## [Your assignment]
From the data below, repeat exactly the lines from the line with "generalize hb : m % 2 ^ k = b at *" to the line with "decide_true, Bool.true_or, if_true]", both included.

*** Opening of Listed records ***

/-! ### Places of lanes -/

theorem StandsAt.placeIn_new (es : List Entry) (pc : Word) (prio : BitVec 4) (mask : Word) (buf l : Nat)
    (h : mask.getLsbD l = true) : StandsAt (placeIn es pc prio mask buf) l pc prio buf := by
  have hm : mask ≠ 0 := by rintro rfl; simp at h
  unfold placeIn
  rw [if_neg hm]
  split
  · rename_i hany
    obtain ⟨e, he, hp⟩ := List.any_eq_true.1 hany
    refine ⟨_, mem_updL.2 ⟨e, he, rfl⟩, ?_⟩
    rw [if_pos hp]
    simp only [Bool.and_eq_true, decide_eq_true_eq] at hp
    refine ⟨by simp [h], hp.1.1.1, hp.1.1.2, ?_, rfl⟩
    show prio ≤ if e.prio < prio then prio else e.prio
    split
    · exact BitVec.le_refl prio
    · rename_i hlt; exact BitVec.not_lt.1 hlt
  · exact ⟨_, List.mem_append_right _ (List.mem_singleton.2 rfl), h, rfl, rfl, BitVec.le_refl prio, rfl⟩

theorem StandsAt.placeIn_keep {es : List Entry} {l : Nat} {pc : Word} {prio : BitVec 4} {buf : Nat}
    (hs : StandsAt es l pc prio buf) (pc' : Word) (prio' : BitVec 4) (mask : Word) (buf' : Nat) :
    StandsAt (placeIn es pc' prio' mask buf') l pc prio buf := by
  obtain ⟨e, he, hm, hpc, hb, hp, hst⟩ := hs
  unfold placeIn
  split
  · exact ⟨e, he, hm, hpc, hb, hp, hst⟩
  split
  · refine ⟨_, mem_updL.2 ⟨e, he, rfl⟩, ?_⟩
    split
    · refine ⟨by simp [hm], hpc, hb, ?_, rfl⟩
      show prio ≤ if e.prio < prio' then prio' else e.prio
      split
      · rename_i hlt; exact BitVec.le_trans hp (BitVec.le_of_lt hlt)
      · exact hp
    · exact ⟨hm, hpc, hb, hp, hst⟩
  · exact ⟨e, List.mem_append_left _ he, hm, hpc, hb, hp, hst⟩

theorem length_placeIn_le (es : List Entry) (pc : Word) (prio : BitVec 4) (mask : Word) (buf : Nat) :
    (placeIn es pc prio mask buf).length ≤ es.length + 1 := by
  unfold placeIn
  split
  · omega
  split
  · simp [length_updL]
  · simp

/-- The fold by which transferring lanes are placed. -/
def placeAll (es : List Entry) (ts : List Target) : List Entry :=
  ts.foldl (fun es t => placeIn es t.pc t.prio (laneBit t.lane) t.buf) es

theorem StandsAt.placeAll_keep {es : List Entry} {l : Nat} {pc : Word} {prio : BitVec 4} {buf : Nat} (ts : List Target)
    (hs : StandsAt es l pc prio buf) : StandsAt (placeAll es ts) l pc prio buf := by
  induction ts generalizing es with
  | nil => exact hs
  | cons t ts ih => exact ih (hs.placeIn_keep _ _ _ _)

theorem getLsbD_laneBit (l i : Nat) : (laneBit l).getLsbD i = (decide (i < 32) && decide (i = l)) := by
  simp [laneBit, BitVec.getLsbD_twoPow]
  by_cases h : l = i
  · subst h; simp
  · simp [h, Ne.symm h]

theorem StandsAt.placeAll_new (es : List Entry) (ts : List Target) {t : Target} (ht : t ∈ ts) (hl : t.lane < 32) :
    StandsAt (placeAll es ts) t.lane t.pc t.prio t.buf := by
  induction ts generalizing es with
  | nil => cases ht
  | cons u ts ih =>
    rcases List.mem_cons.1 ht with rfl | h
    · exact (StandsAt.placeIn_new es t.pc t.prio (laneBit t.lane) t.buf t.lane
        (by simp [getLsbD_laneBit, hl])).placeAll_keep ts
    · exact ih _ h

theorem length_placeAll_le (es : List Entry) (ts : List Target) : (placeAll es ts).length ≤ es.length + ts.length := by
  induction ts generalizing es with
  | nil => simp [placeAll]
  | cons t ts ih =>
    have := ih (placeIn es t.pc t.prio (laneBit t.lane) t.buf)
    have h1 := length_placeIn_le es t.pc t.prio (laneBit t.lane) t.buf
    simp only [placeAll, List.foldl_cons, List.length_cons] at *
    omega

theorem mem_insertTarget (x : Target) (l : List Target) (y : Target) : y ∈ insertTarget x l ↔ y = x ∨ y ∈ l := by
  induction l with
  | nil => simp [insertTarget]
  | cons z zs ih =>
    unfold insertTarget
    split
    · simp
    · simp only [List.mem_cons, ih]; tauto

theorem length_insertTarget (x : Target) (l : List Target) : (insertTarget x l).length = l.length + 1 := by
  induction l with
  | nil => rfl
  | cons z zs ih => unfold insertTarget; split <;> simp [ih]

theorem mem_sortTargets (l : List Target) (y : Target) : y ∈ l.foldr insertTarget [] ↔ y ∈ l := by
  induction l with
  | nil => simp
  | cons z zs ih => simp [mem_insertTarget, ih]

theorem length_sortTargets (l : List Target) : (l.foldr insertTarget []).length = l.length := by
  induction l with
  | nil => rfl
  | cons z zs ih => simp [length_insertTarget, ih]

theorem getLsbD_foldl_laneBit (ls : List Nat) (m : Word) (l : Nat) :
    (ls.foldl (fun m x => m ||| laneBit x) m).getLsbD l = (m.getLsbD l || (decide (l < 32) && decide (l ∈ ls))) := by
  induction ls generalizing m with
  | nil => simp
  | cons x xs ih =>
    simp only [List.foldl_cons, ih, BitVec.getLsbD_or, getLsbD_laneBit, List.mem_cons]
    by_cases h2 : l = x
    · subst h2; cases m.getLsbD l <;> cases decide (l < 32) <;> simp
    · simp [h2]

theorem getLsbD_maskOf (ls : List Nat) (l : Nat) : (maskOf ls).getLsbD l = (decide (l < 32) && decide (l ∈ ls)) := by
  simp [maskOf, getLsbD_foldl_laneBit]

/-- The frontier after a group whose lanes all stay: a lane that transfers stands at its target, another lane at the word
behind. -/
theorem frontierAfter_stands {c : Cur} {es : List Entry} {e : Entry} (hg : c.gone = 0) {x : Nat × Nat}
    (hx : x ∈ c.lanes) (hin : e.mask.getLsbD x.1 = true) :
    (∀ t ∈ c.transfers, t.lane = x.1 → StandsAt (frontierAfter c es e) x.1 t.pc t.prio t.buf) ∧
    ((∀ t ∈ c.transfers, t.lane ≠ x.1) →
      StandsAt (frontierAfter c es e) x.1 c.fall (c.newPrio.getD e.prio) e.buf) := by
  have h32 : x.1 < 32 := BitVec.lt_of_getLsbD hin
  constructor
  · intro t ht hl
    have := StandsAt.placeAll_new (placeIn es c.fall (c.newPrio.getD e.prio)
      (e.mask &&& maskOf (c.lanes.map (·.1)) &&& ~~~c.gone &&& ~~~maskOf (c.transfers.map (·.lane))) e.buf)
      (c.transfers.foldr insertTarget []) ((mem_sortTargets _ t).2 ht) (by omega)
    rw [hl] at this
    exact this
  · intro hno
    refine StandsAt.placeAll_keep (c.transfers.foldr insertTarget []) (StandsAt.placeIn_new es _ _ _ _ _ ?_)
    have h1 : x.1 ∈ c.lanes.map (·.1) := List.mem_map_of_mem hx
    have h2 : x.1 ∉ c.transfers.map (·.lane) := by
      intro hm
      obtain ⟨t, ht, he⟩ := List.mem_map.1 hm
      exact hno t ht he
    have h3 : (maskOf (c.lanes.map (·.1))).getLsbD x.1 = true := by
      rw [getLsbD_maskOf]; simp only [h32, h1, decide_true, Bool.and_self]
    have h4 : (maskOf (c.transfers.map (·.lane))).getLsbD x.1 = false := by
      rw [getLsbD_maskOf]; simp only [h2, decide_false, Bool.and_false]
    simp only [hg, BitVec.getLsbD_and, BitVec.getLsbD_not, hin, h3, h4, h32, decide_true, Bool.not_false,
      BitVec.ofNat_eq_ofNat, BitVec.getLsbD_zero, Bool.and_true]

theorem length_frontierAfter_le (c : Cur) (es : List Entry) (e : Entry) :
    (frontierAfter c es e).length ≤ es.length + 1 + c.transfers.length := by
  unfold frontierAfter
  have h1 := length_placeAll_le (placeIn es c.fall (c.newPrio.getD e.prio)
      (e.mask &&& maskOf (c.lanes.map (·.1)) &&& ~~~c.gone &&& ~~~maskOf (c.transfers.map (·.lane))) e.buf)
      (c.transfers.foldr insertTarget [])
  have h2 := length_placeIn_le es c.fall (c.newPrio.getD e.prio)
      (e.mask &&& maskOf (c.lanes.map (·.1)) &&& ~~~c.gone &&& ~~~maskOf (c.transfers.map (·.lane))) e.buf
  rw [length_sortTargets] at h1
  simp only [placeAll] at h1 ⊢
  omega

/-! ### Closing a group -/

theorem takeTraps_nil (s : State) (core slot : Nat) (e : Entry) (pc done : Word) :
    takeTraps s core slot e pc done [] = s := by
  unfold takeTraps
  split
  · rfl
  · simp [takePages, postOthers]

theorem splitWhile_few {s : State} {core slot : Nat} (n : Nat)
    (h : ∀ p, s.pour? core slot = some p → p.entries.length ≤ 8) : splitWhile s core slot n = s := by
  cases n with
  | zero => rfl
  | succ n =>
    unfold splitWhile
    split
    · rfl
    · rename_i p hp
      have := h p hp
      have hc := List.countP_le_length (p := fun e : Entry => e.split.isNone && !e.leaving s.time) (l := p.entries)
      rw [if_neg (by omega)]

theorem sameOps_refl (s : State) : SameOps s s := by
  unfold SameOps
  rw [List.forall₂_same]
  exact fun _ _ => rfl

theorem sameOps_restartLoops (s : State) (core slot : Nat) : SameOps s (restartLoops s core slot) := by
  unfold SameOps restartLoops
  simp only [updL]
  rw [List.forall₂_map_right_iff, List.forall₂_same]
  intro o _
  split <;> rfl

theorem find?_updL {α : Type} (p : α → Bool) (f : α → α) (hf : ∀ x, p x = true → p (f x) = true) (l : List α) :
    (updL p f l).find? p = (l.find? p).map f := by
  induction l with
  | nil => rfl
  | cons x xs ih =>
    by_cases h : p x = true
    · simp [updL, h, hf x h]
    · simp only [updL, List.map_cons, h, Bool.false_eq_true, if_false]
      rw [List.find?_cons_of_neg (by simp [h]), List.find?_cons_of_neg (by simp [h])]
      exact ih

*** Close of Listed records ***
*** Opening of Listed records ***

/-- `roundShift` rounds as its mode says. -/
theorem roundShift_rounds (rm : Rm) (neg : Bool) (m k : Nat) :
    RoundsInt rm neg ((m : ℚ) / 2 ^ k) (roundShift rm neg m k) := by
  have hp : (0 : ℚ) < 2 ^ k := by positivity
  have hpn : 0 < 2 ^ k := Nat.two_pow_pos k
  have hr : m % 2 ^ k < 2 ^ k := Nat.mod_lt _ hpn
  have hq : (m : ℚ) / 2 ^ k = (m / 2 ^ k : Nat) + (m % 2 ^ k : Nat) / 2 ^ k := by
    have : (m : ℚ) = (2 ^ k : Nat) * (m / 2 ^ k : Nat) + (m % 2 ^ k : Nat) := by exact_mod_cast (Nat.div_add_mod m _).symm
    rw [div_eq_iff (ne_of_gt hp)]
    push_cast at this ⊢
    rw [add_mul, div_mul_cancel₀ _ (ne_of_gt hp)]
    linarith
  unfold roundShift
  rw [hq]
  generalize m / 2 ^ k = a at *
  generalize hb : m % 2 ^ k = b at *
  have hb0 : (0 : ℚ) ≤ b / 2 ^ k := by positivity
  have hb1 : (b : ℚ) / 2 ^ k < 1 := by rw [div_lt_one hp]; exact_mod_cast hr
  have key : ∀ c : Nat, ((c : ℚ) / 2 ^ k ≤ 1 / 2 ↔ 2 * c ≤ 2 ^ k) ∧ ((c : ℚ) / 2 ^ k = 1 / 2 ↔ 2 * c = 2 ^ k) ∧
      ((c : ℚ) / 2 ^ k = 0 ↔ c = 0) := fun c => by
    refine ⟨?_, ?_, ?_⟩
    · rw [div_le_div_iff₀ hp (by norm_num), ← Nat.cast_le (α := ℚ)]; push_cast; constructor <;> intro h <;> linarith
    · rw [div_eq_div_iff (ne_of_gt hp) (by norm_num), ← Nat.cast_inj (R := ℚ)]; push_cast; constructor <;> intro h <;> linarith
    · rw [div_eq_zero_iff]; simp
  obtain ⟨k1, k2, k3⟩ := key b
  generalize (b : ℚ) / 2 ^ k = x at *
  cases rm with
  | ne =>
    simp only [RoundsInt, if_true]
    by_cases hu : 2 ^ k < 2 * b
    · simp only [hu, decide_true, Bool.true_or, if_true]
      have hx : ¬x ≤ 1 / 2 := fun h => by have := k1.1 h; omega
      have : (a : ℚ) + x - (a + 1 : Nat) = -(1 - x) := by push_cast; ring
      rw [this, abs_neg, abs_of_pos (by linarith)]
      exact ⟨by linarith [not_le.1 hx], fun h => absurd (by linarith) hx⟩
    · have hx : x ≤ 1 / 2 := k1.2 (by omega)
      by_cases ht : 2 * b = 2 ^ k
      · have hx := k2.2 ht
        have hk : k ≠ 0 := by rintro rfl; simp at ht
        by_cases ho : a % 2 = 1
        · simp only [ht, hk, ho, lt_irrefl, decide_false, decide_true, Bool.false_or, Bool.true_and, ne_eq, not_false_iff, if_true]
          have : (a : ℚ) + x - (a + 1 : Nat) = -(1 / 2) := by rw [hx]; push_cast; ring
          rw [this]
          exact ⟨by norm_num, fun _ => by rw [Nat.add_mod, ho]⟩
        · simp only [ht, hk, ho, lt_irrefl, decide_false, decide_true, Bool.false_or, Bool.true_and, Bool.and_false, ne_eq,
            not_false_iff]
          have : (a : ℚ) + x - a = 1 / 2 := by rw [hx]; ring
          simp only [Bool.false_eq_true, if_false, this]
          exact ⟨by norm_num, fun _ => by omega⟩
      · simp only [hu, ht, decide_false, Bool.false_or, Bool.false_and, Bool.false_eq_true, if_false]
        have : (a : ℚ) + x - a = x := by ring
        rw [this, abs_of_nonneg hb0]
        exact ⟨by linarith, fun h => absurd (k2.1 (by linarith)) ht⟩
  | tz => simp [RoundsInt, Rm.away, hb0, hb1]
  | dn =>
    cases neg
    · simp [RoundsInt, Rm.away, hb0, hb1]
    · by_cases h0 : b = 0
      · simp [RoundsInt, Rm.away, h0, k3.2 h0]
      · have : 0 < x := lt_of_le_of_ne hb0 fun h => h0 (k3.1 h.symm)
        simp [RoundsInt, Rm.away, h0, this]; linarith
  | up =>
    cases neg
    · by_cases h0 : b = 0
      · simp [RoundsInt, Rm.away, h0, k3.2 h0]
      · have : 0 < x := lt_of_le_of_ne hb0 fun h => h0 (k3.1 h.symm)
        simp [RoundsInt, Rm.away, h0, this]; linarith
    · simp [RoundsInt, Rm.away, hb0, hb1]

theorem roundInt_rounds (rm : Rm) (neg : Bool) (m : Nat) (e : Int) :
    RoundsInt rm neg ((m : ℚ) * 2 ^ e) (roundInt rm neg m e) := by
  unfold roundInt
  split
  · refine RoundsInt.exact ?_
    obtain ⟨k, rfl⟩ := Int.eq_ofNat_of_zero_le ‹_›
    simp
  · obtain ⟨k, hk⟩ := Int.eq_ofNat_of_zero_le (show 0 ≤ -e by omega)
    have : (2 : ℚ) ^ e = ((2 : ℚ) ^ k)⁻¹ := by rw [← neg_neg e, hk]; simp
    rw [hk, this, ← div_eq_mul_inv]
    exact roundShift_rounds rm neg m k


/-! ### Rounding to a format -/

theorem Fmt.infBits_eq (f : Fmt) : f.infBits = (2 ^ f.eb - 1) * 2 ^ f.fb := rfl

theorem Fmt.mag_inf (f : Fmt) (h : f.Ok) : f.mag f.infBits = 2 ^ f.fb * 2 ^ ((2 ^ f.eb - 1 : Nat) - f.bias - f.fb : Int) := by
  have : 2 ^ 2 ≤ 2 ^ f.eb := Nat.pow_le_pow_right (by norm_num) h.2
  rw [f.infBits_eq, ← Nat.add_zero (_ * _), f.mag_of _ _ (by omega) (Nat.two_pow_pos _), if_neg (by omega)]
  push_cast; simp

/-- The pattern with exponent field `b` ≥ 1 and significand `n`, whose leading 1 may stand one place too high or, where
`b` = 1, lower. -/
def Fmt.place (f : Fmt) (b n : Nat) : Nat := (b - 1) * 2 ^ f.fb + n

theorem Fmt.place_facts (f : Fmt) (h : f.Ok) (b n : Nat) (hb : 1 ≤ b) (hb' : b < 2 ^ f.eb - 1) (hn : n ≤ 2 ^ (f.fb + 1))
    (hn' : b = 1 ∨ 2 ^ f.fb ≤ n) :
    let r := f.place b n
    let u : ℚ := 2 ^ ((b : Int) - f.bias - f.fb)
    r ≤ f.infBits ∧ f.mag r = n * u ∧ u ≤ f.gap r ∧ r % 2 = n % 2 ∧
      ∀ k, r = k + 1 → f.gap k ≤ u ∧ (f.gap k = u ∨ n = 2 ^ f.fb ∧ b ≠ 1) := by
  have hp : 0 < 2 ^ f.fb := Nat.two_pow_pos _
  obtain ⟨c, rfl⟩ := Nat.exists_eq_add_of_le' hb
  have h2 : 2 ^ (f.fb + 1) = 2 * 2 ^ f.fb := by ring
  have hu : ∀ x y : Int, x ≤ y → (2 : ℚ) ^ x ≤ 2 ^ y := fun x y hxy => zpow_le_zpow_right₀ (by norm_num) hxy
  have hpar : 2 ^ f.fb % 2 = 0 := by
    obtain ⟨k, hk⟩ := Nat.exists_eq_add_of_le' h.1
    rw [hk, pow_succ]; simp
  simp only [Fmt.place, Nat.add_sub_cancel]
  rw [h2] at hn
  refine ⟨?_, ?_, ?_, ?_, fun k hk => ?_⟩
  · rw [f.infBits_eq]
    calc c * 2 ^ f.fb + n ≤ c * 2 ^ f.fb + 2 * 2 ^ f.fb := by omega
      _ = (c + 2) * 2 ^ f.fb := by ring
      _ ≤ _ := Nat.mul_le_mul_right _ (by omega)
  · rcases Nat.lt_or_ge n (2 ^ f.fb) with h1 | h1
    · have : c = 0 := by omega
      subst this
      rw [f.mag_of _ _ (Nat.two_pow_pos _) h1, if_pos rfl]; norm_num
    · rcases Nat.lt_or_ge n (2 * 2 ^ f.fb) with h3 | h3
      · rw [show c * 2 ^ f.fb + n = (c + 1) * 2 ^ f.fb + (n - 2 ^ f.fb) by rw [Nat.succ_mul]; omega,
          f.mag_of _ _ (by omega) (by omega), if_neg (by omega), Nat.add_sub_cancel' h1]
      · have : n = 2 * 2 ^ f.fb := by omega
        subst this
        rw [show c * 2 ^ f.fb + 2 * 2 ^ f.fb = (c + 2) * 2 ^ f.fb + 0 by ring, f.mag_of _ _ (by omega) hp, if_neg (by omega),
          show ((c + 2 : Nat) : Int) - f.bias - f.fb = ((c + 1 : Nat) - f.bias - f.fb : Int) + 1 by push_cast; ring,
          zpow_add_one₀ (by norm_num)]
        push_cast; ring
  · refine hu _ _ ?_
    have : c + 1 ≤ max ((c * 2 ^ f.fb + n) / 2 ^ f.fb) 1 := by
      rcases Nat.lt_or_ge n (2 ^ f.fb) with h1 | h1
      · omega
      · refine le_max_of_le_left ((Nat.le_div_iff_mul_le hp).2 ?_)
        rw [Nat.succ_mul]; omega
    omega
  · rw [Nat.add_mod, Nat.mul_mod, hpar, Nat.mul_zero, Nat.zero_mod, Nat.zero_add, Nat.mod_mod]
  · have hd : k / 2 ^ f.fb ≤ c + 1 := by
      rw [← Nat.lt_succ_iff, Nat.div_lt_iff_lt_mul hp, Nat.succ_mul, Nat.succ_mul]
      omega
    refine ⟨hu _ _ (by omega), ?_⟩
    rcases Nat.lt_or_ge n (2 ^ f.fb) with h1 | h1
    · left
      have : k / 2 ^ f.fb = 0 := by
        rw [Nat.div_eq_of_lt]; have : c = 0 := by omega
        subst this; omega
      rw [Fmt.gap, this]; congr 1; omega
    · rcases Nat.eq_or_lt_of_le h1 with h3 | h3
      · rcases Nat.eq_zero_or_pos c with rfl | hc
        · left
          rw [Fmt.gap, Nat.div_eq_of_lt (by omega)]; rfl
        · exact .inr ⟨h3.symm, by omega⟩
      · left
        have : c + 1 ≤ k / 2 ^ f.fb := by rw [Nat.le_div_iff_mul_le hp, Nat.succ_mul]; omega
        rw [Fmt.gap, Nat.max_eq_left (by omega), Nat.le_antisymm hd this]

*** Close of Listed records ***

## [Result below]
  generalize hb : m % 2 ^ k = b at *
  have hb0 : (0 : ℚ) ≤ b / 2 ^ k := by positivity
  have hb1 : (b : ℚ) / 2 ^ k < 1 := by rw [div_lt_one hp]; exact_mod_cast hr
  have key : ∀ c : Nat, ((c : ℚ) / 2 ^ k ≤ 1 / 2 ↔ 2 * c ≤ 2 ^ k) ∧ ((c : ℚ) / 2 ^ k = 1 / 2 ↔ 2 * c = 2 ^ k) ∧
      ((c : ℚ) / 2 ^ k = 0 ↔ c = 0) := fun c => by
    refine ⟨?_, ?_, ?_⟩
    · rw [div_le_div_iff₀ hp (by norm_num), ← Nat.cast_le (α := ℚ)]; push_cast; constructor <;> intro h <;> linarith
    · rw [div_eq_div_iff (ne_of_gt hp) (by norm_num), ← Nat.cast_inj (R := ℚ)]; push_cast; constructor <;> intro h <;> linarith
    · rw [div_eq_zero_iff]; simp
  obtain ⟨k1, k2, k3⟩ := key b
  generalize (b : ℚ) / 2 ^ k = x at *
  cases rm with
  | ne =>
    simp only [RoundsInt, if_true]
    by_cases hu : 2 ^ k < 2 * b
    · simp only [hu, decide_true, Bool.true_or, if_true]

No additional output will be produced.